§ **Extracted entries**:
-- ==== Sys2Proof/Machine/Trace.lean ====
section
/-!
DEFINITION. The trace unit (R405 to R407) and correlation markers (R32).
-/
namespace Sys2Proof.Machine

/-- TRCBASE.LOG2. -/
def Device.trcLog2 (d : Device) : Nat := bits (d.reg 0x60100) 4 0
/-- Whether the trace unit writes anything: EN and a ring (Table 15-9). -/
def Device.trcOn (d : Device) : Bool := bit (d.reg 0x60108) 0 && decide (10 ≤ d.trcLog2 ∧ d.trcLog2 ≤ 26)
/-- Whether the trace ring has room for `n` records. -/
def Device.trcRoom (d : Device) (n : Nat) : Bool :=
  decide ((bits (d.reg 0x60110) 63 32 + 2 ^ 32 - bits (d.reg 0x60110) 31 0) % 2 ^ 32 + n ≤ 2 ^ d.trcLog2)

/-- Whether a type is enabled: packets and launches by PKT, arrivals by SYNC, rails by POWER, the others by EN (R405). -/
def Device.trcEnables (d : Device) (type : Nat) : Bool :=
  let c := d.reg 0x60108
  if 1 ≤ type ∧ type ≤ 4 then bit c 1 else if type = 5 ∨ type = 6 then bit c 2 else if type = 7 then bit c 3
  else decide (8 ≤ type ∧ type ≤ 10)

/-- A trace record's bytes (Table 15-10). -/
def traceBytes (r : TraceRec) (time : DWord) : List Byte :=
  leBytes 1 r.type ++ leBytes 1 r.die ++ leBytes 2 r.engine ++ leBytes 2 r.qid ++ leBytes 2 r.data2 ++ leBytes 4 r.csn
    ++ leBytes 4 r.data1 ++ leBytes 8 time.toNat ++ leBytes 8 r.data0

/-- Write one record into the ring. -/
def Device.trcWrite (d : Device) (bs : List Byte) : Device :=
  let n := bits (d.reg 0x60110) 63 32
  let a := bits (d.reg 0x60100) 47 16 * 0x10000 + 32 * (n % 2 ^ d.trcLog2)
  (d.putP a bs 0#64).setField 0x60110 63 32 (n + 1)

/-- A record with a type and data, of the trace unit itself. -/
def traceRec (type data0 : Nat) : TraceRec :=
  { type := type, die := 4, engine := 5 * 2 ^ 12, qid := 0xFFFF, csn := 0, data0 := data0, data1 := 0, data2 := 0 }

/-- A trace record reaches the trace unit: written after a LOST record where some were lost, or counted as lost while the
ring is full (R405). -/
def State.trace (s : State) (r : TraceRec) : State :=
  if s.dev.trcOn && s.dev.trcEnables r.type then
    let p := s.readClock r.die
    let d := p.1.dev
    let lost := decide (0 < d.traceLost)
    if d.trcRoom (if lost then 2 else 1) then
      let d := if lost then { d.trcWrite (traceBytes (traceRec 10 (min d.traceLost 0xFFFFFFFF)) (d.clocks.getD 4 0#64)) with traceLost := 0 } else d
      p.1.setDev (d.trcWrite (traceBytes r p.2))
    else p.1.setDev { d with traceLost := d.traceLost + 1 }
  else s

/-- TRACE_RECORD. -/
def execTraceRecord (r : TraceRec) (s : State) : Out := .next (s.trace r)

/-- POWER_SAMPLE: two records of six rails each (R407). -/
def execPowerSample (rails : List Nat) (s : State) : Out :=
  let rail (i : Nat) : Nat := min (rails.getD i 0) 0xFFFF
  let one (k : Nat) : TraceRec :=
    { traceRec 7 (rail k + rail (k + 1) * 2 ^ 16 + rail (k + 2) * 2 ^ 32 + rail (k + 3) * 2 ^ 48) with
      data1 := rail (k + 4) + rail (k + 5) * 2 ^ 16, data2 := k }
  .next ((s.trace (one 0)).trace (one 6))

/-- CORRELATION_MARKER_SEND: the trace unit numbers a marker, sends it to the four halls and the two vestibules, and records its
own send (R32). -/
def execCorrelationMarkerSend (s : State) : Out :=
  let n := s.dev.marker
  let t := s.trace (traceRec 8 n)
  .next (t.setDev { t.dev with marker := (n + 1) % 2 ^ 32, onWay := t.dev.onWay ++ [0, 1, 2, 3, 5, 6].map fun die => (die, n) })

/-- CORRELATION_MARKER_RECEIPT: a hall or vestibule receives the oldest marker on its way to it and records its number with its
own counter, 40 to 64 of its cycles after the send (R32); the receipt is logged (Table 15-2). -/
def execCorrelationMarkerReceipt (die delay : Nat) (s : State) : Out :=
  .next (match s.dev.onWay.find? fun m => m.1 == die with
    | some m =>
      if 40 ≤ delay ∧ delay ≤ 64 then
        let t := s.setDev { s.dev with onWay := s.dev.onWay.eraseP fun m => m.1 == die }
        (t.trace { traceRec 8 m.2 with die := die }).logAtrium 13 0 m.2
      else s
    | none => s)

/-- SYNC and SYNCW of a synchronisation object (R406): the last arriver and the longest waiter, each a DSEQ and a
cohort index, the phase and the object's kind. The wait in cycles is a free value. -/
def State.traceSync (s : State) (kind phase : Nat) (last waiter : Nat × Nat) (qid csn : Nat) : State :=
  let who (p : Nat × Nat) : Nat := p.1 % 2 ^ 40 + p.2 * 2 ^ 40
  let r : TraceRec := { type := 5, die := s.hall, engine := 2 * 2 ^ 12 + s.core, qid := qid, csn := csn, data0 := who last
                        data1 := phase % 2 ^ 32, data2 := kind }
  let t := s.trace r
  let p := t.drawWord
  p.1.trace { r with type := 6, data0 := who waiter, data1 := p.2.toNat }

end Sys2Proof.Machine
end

§ **Problem to solve**: All lines in the listing above should be written out again exactly.

§ **Exercise answer**:
-- ==== Sys2Proof/Machine/Trace.lean ====
section
/-!
DEFINITION. The trace unit (R405 to R407) and correlation markers (R32).
-/
namespace Sys2Proof.Machine

/-- TRCBASE.LOG2. -/
def Device.trcLog2 (d : Device) : Nat := bits (d.reg 0x60100) 4 0
/-- Whether the trace unit writes anything: EN and a ring (Table 15-9). -/
def Device.trcOn (d : Device) : Bool := bit (d.reg 0x60108) 0 && decide (10 ≤ d.trcLog2 ∧ d.trcLog2 ≤ 26)
/-- Whether the trace ring has room for `n` records. -/
def Device.trcRoom (d : Device) (n : Nat) : Bool :=
  decide ((bits (d.reg 0x60110) 63 32 + 2 ^ 32 - bits (d.reg 0x60110) 31 0) % 2 ^ 32 + n ≤ 2 ^ d.trcLog2)

/-- Whether a type is enabled: packets and launches by PKT, arrivals by SYNC, rails by POWER, the others by EN (R405). -/
def Device.trcEnables (d : Device) (type : Nat) : Bool :=
  let c := d.reg 0x60108
  if 1 ≤ type ∧ type ≤ 4 then bit c 1 else if type = 5 ∨ type = 6 then bit c 2 else if type = 7 then bit c 3
  else decide (8 ≤ type ∧ type ≤ 10)

/-- A trace record's bytes (Table 15-10). -/
def traceBytes (r : TraceRec) (time : DWord) : List Byte :=
  leBytes 1 r.type ++ leBytes 1 r.die ++ leBytes 2 r.engine ++ leBytes 2 r.qid ++ leBytes 2 r.data2 ++ leBytes 4 r.csn
    ++ leBytes 4 r.data1 ++ leBytes 8 time.toNat ++ leBytes 8 r.data0

/-- Write one record into the ring. -/
def Device.trcWrite (d : Device) (bs : List Byte) : Device :=
  let n := bits (d.reg 0x60110) 63 32
  let a := bits (d.reg 0x60100) 47 16 * 0x10000 + 32 * (n % 2 ^ d.trcLog2)
  (d.putP a bs 0#64).setField 0x60110 63 32 (n + 1)

/-- A record with a type and data, of the trace unit itself. -/
def traceRec (type data0 : Nat) : TraceRec :=
  { type := type, die := 4, engine := 5 * 2 ^ 12, qid := 0xFFFF, csn := 0, data0 := data0, data1 := 0, data2 := 0 }

/-- A trace record reaches the trace unit: written after a LOST record where some were lost, or counted as lost while the
ring is full (R405). -/
def State.trace (s : State) (r : TraceRec) : State :=
  if s.dev.trcOn && s.dev.trcEnables r.type then
    let p := s.readClock r.die
    let d := p.1.dev
    let lost := decide (0 < d.traceLost)
    if d.trcRoom (if lost then 2 else 1) then
      let d := if lost then { d.trcWrite (traceBytes (traceRec 10 (min d.traceLost 0xFFFFFFFF)) (d.clocks.getD 4 0#64)) with traceLost := 0 } else d
      p.1.setDev (d.trcWrite (traceBytes r p.2))
    else p.1.setDev { d with traceLost := d.traceLost + 1 }
  else s

/-- TRACE_RECORD. -/
def execTraceRecord (r : TraceRec) (s : State) : Out := .next (s.trace r)

/-- POWER_SAMPLE: two records of six rails each (R407). -/
def execPowerSample (rails : List Nat) (s : State) : Out :=
  let rail (i : Nat) : Nat := min (rails.getD i 0) 0xFFFF
  let one (k : Nat) : TraceRec :=
    { traceRec 7 (rail k + rail (k + 1) * 2 ^ 16 + rail (k + 2) * 2 ^ 32 + rail (k + 3) * 2 ^ 48) with
      data1 := rail (k + 4) + rail (k + 5) * 2 ^ 16, data2 := k }
  .next ((s.trace (one 0)).trace (one 6))

/-- CORRELATION_MARKER_SEND: the trace unit numbers a marker, sends it to the four halls and the two vestibules, and records its
own send (R32). -/
def execCorrelationMarkerSend (s : State) : Out :=
  let n := s.dev.marker
  let t := s.trace (traceRec 8 n)
  .next (t.setDev { t.dev with marker := (n + 1) % 2 ^ 32, onWay := t.dev.onWay ++ [0, 1, 2, 3, 5, 6].map fun die => (die, n) })

/-- CORRELATION_MARKER_RECEIPT: a hall or vestibule receives the oldest marker on its way to it and records its number with its
own counter, 40 to 64 of its cycles after the send (R32); the receipt is logged (Table 15-2). -/
def execCorrelationMarkerReceipt (die delay : Nat) (s : State) : Out :=
  .next (match s.dev.onWay.find? fun m => m.1 == die with
    | some m =>
      if 40 ≤ delay ∧ delay ≤ 64 then
        let t := s.setDev { s.dev with onWay := s.dev.onWay.eraseP fun m => m.1 == die }
        (t.trace { traceRec 8 m.2 with die := die }).logAtrium 13 0 m.2
      else s
    | none => s)

/-- SYNC and SYNCW of a synchronisation object (R406): the last arriver and the longest waiter, each a DSEQ and a
cohort index, the phase and the object's kind. The wait in cycles is a free value. -/
def State.traceSync (s : State) (kind phase : Nat) (last waiter : Nat × Nat) (qid csn : Nat) : State :=
  let who (p : Nat × Nat) : Nat := p.1 % 2 ^ 40 + p.2 * 2 ^ 40
  let r : TraceRec := { type := 5, die := s.hall, engine := 2 * 2 ^ 12 + s.core, qid := qid, csn := csn, data0 := who last
                        data1 := phase % 2 ^ 32, data2 := kind }
  let t := s.trace r
  let p := t.drawWord
  p.1.trace { r with type := 6, data0 := who waiter, data1 := p.2.toNat }

end Sys2Proof.Machine
end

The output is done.